Work order → Scan the records for "toNat". Report each line that includes it.

>>>>>

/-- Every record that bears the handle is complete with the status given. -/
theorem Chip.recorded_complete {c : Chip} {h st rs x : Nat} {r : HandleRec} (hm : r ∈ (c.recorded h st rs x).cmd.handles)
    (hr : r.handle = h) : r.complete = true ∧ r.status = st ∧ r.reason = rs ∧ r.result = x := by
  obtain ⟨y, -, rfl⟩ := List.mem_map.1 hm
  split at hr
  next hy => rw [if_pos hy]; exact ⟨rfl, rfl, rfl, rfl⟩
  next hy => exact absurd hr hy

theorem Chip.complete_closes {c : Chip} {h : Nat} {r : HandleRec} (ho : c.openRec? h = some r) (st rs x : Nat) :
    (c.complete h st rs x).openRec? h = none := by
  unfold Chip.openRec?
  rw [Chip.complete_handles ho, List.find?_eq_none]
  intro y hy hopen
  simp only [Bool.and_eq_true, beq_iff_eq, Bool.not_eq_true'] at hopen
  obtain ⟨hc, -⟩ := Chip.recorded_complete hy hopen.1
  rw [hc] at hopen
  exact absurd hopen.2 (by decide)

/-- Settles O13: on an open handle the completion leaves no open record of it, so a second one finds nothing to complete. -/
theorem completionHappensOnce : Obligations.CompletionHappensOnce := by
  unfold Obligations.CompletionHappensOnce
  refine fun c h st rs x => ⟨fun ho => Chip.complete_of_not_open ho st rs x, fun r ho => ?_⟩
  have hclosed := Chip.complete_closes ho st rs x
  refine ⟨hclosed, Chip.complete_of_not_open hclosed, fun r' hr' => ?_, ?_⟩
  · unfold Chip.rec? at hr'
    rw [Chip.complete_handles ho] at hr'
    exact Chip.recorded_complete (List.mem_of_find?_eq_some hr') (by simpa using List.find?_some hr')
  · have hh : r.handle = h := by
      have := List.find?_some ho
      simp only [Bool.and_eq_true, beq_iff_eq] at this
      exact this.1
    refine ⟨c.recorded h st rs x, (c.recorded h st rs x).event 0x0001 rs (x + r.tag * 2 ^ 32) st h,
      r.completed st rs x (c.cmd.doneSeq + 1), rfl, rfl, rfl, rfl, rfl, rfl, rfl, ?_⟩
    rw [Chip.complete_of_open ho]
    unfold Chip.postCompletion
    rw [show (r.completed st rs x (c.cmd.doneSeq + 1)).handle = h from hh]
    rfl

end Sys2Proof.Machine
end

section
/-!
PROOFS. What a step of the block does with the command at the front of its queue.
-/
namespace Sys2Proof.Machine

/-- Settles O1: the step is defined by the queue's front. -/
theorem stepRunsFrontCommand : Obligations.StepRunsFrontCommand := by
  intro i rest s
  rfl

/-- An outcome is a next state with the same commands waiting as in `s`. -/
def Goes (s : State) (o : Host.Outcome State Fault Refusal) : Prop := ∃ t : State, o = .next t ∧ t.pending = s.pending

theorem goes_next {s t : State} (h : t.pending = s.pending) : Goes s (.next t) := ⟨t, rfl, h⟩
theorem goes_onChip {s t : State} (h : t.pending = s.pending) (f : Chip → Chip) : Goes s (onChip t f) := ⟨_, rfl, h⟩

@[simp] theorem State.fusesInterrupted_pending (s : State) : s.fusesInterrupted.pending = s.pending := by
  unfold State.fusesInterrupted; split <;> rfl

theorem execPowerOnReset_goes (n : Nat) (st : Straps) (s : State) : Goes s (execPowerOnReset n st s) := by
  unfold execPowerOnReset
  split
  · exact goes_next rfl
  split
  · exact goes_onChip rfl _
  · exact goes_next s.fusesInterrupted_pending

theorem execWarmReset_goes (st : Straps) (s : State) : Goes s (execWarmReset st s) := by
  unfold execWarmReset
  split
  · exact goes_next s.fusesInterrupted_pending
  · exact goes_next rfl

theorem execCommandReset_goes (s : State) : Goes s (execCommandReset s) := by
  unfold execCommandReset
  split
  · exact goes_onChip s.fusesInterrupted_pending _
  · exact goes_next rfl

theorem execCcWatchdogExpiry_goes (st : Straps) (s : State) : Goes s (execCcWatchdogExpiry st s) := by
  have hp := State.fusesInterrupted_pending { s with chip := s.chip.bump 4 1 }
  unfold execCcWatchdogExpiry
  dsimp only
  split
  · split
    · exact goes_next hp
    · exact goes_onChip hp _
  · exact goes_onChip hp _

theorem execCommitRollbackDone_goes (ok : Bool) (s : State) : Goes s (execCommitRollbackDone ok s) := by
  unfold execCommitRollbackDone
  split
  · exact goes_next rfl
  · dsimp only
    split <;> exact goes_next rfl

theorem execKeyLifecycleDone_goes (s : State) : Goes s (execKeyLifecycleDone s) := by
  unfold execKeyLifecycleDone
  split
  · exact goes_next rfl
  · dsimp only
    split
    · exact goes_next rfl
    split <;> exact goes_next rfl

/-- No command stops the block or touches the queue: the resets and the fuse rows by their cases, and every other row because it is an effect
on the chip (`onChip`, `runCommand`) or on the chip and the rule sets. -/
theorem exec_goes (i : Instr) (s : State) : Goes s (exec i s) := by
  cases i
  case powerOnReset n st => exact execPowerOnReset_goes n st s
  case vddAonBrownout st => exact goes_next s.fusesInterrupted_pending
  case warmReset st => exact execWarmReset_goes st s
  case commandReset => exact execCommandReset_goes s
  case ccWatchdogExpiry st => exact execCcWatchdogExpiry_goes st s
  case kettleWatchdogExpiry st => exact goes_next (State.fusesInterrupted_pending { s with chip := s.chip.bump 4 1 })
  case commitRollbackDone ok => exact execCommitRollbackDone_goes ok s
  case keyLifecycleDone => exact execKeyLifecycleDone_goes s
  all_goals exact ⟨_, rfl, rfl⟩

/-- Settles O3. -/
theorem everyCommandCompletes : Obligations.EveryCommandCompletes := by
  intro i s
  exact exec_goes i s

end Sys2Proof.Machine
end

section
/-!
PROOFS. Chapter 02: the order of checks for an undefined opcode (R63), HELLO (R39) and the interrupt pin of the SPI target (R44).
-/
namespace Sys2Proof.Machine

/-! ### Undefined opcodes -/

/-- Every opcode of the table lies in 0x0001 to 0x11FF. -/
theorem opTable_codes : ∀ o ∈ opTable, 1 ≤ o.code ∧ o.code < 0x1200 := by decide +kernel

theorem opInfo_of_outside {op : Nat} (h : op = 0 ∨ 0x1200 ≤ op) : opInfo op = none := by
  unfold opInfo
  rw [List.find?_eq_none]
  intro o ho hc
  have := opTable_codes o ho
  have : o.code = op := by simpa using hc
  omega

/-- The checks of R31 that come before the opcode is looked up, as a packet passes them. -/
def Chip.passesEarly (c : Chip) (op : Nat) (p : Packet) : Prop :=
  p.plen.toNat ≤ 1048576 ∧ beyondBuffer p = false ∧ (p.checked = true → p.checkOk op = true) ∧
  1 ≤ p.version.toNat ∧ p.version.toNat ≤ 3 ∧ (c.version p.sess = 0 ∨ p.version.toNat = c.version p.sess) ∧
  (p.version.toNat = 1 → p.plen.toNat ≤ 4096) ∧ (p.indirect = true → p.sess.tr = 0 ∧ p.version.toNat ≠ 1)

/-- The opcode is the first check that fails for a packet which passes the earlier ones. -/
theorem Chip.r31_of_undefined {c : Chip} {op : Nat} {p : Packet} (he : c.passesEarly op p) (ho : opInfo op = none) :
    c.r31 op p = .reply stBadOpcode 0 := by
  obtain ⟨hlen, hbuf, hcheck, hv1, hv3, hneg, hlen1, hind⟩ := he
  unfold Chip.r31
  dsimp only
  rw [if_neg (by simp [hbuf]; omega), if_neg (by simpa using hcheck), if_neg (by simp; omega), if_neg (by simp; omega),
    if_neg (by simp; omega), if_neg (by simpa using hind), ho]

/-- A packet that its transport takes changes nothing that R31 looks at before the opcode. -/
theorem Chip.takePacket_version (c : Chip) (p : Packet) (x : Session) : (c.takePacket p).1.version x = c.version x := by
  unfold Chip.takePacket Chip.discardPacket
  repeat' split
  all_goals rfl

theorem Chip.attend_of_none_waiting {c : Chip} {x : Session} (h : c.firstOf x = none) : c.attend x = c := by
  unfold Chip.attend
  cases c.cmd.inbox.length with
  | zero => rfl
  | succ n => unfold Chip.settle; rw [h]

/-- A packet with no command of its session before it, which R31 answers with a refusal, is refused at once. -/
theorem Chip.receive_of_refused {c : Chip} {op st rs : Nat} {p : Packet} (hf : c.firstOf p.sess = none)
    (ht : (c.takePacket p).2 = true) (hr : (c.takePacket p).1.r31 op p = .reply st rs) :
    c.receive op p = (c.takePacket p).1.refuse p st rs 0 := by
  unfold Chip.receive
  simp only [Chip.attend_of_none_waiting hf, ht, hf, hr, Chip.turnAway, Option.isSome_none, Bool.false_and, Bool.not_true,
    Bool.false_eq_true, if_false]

<<<<<

Reply →
  p.plen.toNat ≤ 1048576 ∧ beyondBuffer p = false ∧ (p.checked = true → p.checkOk op = true) ∧
  1 ≤ p.version.toNat ∧ p.version.toNat ≤ 3 ∧ (c.version p.sess = 0 ∨ p.version.toNat = c.version p.sess) ∧
  (p.version.toNat = 1 → p.plen.toNat ≤ 4096) ∧ (p.indirect = true → p.sess.tr = 0 ∧ p.version.toNat ≠ 1)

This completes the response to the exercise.